→ Your task: Return, word for word, only the lines of the data below that lie between the line with "let held := b.sec.hold" and the line with "held.foldl (fun b", those two lines included.
Data for processing Block Start
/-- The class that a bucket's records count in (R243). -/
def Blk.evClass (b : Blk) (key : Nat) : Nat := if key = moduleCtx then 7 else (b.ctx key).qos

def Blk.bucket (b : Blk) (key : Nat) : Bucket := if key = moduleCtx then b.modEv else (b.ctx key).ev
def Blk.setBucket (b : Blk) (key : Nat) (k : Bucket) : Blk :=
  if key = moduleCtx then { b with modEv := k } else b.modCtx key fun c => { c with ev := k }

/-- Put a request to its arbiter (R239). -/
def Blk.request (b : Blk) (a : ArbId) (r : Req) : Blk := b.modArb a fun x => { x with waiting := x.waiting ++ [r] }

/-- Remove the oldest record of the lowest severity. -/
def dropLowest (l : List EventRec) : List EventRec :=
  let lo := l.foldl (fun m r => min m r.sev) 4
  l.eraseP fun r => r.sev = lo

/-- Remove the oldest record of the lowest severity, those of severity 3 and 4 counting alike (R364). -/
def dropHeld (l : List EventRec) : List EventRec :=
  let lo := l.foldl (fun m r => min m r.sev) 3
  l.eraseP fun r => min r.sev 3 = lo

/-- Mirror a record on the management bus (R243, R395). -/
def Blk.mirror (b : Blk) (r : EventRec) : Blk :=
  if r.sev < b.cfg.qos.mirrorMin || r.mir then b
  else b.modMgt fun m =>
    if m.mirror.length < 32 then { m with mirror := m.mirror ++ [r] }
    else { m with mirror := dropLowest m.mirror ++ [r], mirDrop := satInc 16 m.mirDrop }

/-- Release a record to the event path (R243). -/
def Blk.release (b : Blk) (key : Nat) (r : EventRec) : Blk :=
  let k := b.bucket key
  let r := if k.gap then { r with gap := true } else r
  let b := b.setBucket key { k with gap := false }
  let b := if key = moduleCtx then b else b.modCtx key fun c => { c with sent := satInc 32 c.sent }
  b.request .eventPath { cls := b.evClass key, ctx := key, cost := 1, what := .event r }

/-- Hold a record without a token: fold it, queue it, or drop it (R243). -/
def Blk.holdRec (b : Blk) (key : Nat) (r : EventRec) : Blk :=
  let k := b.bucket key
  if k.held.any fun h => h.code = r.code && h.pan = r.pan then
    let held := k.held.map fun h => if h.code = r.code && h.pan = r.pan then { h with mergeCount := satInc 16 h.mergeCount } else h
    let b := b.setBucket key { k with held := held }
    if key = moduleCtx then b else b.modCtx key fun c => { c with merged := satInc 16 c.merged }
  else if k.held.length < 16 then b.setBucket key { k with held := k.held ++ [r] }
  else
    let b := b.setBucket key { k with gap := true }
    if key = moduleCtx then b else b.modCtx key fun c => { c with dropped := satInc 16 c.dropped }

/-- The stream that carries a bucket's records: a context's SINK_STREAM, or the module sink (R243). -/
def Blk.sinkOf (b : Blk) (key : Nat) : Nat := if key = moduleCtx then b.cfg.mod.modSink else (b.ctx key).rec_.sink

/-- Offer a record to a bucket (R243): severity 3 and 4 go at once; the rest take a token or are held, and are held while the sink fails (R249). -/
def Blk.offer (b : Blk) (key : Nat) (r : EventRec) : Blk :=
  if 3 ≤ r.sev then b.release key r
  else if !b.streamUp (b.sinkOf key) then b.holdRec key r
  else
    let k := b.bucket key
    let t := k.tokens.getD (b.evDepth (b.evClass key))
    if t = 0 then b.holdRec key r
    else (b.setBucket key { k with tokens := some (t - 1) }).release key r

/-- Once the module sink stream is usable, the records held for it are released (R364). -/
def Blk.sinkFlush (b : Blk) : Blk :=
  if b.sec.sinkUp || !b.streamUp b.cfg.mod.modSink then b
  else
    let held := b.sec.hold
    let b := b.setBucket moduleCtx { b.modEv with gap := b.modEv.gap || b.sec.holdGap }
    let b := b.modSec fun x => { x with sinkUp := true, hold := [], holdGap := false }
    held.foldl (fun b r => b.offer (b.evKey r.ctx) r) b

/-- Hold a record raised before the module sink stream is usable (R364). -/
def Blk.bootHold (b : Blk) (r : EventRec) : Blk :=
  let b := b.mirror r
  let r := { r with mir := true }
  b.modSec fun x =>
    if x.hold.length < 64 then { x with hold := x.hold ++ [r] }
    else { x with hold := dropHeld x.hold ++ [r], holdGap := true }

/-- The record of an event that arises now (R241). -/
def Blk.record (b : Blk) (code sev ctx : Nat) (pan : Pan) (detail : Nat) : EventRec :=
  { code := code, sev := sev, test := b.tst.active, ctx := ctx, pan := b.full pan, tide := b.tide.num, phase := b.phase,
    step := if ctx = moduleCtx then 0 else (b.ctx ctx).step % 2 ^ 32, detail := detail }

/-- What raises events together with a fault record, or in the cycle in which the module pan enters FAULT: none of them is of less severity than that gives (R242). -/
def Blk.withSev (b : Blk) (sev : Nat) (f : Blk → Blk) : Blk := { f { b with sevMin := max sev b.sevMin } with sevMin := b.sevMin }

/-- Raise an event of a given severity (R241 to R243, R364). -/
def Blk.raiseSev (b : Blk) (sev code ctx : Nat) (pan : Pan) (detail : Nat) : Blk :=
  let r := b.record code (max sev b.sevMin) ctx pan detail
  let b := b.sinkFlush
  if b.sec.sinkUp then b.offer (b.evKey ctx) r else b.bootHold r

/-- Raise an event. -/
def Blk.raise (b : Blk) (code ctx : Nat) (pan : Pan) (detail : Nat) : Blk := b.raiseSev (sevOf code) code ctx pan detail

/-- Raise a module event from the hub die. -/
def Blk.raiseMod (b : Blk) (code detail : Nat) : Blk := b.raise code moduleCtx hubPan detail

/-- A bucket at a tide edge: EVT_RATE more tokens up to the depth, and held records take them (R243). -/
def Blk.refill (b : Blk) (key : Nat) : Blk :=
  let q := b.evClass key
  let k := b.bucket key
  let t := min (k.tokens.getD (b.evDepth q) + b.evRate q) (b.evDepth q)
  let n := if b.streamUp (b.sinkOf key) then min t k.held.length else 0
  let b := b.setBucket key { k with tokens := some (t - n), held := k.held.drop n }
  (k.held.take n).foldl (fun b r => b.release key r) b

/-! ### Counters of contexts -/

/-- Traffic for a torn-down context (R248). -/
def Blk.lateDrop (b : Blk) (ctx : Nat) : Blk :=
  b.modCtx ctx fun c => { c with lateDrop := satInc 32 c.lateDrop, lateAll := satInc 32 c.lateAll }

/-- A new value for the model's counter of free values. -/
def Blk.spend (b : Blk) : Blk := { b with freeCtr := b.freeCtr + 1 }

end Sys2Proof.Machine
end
Data for processing Block End
→ Expected output:
    let held := b.sec.hold
    let b := b.setBucket moduleCtx { b.modEv with gap := b.modEv.gap || b.sec.holdGap }
    let b := b.modSec fun x => { x with sinkUp := true, hold := [], holdGap := false }
    held.foldl (fun b r => b.offer (b.evKey r.ctx) r) b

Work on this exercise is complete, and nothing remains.